▸ **REQUIRED WORK**:
Please copy out each line of the entries in which "hmac" appears.

___ DATA FOR THIS TASK

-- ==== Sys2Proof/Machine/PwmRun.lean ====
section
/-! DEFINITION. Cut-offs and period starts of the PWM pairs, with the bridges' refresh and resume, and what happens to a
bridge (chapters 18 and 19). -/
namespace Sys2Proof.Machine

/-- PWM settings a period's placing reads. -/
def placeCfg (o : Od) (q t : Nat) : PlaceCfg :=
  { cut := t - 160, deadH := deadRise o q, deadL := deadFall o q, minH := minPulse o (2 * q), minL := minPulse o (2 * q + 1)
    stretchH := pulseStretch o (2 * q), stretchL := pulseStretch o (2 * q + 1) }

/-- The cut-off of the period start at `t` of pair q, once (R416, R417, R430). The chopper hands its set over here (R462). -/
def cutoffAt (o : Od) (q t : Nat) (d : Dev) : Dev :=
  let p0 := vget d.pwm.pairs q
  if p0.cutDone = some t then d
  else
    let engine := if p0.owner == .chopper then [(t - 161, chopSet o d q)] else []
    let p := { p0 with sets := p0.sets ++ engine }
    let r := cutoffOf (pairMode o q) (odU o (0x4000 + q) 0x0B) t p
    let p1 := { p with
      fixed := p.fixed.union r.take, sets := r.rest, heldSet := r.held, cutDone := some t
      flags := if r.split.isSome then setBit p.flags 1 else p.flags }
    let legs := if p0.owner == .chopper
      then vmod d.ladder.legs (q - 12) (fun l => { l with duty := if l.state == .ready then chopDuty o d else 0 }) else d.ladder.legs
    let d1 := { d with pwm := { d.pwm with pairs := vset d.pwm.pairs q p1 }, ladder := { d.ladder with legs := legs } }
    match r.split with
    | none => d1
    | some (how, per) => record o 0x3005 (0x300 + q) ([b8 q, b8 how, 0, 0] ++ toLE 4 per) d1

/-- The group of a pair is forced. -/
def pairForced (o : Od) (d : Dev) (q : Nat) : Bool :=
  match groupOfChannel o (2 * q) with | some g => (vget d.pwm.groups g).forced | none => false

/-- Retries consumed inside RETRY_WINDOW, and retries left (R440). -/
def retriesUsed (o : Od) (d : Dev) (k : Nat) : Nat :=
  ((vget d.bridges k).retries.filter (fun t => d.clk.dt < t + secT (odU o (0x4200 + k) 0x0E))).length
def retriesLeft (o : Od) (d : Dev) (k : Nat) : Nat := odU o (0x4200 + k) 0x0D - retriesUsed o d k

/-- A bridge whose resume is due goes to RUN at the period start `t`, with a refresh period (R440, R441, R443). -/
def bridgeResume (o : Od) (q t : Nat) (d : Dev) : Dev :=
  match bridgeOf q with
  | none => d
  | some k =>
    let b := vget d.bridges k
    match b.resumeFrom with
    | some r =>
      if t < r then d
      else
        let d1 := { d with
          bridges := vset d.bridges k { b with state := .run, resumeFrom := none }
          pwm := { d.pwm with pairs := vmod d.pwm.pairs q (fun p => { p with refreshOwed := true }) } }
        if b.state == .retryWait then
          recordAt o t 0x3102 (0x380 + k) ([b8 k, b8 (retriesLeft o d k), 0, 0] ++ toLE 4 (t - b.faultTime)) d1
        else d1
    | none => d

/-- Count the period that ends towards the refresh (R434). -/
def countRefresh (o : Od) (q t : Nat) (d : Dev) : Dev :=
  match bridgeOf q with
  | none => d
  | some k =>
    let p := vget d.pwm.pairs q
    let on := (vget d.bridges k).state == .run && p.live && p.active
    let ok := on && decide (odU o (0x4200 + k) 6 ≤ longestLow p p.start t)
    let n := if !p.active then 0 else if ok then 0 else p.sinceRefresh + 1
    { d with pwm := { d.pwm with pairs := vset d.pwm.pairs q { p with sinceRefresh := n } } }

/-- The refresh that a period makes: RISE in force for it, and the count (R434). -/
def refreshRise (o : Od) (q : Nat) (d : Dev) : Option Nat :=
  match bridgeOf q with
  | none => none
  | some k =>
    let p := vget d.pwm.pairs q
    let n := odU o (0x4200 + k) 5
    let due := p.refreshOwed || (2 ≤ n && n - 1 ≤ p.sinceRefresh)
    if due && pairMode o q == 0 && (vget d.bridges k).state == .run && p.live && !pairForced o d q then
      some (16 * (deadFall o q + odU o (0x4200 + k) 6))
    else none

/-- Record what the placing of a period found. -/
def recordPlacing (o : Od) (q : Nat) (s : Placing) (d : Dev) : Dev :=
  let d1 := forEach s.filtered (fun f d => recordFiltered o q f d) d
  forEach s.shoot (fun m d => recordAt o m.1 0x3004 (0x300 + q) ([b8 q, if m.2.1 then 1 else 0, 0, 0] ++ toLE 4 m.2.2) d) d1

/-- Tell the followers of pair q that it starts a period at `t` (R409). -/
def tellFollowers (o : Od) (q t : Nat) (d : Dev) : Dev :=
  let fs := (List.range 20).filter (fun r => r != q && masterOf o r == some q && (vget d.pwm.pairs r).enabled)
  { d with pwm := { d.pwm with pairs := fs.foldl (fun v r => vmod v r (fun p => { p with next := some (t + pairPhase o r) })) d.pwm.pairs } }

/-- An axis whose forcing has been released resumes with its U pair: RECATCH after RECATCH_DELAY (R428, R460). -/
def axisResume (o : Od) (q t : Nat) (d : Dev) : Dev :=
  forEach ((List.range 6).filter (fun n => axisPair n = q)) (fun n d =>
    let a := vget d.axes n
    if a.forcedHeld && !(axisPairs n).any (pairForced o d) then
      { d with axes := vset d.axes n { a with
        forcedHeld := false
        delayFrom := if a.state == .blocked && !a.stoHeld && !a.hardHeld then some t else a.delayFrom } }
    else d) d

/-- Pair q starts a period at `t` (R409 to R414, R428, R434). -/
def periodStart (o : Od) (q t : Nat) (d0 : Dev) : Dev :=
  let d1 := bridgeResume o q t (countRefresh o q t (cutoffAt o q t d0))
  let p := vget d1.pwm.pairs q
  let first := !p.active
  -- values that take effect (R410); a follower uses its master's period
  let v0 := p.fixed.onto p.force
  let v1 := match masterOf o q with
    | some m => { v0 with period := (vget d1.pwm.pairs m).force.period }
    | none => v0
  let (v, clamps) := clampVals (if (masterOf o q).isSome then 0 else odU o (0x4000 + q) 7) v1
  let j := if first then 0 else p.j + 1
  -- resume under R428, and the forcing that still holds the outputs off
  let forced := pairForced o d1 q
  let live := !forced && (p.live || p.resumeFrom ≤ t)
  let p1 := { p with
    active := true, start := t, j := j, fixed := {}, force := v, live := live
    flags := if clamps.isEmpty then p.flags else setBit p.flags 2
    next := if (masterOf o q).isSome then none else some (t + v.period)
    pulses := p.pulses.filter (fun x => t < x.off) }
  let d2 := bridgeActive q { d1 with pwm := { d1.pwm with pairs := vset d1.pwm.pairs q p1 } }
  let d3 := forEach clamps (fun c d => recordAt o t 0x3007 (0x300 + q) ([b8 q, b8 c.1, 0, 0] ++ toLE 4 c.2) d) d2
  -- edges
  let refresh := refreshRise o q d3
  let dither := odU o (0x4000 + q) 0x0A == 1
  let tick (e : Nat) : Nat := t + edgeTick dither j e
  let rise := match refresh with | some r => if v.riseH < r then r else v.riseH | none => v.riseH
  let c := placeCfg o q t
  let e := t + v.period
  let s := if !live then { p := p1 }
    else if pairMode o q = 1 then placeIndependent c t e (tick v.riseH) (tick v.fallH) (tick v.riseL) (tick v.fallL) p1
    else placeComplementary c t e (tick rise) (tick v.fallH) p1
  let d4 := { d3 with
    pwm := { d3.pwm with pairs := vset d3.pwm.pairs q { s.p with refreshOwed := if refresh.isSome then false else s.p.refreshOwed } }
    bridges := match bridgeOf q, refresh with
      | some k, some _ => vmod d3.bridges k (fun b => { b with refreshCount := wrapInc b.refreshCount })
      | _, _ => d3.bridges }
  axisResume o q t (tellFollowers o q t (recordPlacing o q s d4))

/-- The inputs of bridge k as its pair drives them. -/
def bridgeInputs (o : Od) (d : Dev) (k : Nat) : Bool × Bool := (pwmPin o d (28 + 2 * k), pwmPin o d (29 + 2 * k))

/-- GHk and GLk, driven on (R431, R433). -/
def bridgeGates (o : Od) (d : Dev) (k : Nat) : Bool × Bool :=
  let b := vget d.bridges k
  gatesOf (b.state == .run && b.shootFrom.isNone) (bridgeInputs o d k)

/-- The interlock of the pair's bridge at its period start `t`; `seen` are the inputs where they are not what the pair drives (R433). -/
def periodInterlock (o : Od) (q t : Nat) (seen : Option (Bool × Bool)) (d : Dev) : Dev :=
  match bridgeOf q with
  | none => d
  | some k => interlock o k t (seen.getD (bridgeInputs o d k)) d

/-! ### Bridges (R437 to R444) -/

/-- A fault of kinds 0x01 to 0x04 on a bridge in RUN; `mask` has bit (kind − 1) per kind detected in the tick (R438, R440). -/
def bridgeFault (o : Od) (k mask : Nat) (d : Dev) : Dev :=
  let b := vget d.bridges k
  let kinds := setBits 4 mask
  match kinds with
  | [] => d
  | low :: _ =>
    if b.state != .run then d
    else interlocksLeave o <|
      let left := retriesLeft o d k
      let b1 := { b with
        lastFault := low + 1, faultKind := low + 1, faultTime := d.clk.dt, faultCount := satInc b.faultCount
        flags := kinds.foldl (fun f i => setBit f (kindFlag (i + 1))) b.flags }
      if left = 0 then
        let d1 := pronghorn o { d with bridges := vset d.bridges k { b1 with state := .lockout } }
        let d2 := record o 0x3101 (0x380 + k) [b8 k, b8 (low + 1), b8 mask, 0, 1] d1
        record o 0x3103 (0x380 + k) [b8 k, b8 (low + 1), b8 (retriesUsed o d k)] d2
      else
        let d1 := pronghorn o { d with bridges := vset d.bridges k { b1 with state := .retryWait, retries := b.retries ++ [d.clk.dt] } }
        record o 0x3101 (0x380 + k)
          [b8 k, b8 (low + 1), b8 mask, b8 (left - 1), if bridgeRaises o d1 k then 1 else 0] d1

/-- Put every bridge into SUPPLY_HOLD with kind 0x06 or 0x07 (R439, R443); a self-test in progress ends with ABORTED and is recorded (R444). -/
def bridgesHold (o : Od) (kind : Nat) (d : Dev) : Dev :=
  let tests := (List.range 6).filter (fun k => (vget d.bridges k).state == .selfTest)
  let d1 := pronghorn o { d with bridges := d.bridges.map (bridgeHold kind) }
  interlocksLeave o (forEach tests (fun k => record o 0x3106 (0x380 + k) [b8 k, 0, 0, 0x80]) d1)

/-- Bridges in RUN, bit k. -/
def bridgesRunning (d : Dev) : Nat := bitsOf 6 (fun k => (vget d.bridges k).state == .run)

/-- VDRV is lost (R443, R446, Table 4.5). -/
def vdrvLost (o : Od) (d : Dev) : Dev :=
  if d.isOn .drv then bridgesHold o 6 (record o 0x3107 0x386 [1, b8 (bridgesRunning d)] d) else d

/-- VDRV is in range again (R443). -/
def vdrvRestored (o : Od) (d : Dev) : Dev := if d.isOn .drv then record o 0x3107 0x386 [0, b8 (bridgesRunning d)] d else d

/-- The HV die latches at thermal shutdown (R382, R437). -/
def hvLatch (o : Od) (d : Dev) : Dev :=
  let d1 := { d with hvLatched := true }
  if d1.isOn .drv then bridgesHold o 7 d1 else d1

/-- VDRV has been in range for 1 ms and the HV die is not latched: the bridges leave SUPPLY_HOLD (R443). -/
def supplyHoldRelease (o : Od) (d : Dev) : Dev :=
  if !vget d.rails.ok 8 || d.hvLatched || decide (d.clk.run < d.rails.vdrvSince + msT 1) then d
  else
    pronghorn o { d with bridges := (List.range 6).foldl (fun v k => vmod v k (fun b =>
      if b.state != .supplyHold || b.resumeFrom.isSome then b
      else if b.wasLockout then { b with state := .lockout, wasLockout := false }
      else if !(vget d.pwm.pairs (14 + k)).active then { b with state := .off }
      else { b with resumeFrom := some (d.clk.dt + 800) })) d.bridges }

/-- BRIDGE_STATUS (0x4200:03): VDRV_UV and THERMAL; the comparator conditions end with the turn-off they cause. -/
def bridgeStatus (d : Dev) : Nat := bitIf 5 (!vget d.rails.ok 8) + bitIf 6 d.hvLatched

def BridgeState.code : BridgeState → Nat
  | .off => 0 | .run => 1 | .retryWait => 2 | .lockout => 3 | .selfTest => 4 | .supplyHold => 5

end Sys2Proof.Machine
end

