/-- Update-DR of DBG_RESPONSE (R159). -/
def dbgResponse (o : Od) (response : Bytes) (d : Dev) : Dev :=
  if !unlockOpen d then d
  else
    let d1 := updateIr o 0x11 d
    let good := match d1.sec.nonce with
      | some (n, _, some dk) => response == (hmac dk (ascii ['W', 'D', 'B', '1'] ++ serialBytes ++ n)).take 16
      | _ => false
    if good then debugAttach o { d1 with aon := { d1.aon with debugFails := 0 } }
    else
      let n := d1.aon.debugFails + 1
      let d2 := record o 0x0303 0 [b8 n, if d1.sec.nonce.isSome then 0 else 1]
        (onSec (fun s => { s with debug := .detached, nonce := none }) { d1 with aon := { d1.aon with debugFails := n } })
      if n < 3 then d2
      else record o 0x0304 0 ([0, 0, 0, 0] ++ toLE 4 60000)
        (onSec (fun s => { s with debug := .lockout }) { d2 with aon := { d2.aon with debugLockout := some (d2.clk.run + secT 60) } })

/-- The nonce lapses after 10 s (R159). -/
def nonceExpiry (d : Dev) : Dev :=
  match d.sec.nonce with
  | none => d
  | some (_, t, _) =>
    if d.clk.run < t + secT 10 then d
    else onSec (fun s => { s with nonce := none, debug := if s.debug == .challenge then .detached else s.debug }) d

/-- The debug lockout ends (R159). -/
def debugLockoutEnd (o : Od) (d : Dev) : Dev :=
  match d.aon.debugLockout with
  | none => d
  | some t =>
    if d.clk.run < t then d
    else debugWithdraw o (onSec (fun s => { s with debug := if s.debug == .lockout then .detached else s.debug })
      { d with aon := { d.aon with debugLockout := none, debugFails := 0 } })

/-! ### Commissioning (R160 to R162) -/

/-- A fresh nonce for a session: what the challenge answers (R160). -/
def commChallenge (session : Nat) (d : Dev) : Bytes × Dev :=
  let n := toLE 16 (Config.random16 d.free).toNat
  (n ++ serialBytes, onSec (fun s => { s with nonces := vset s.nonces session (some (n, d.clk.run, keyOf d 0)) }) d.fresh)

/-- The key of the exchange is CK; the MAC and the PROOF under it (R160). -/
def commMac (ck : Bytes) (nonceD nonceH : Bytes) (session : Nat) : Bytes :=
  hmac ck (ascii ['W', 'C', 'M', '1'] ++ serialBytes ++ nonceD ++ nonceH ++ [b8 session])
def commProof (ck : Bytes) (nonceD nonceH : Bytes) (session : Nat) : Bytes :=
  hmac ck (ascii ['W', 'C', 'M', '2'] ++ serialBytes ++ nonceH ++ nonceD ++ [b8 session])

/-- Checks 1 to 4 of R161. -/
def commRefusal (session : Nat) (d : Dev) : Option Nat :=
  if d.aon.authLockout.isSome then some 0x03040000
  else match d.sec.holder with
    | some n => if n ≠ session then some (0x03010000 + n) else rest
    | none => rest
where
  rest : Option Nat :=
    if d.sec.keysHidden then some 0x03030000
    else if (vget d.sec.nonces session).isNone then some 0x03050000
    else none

______

▸ **EXERCISE OUTPUT**:
      | some (n, _, some dk) => response == (hmac dk (ascii ['W', 'D', 'B', '1'] ++ serialBytes ++ n)).take 16
  hmac ck (ascii ['W', 'C', 'M', '1'] ++ serialBytes ++ nonceD ++ nonceH ++ [b8 session])
  hmac ck (ascii ['W', 'C', 'M', '2'] ++ serialBytes ++ nonceH ++ nonceD ++ [b8 session])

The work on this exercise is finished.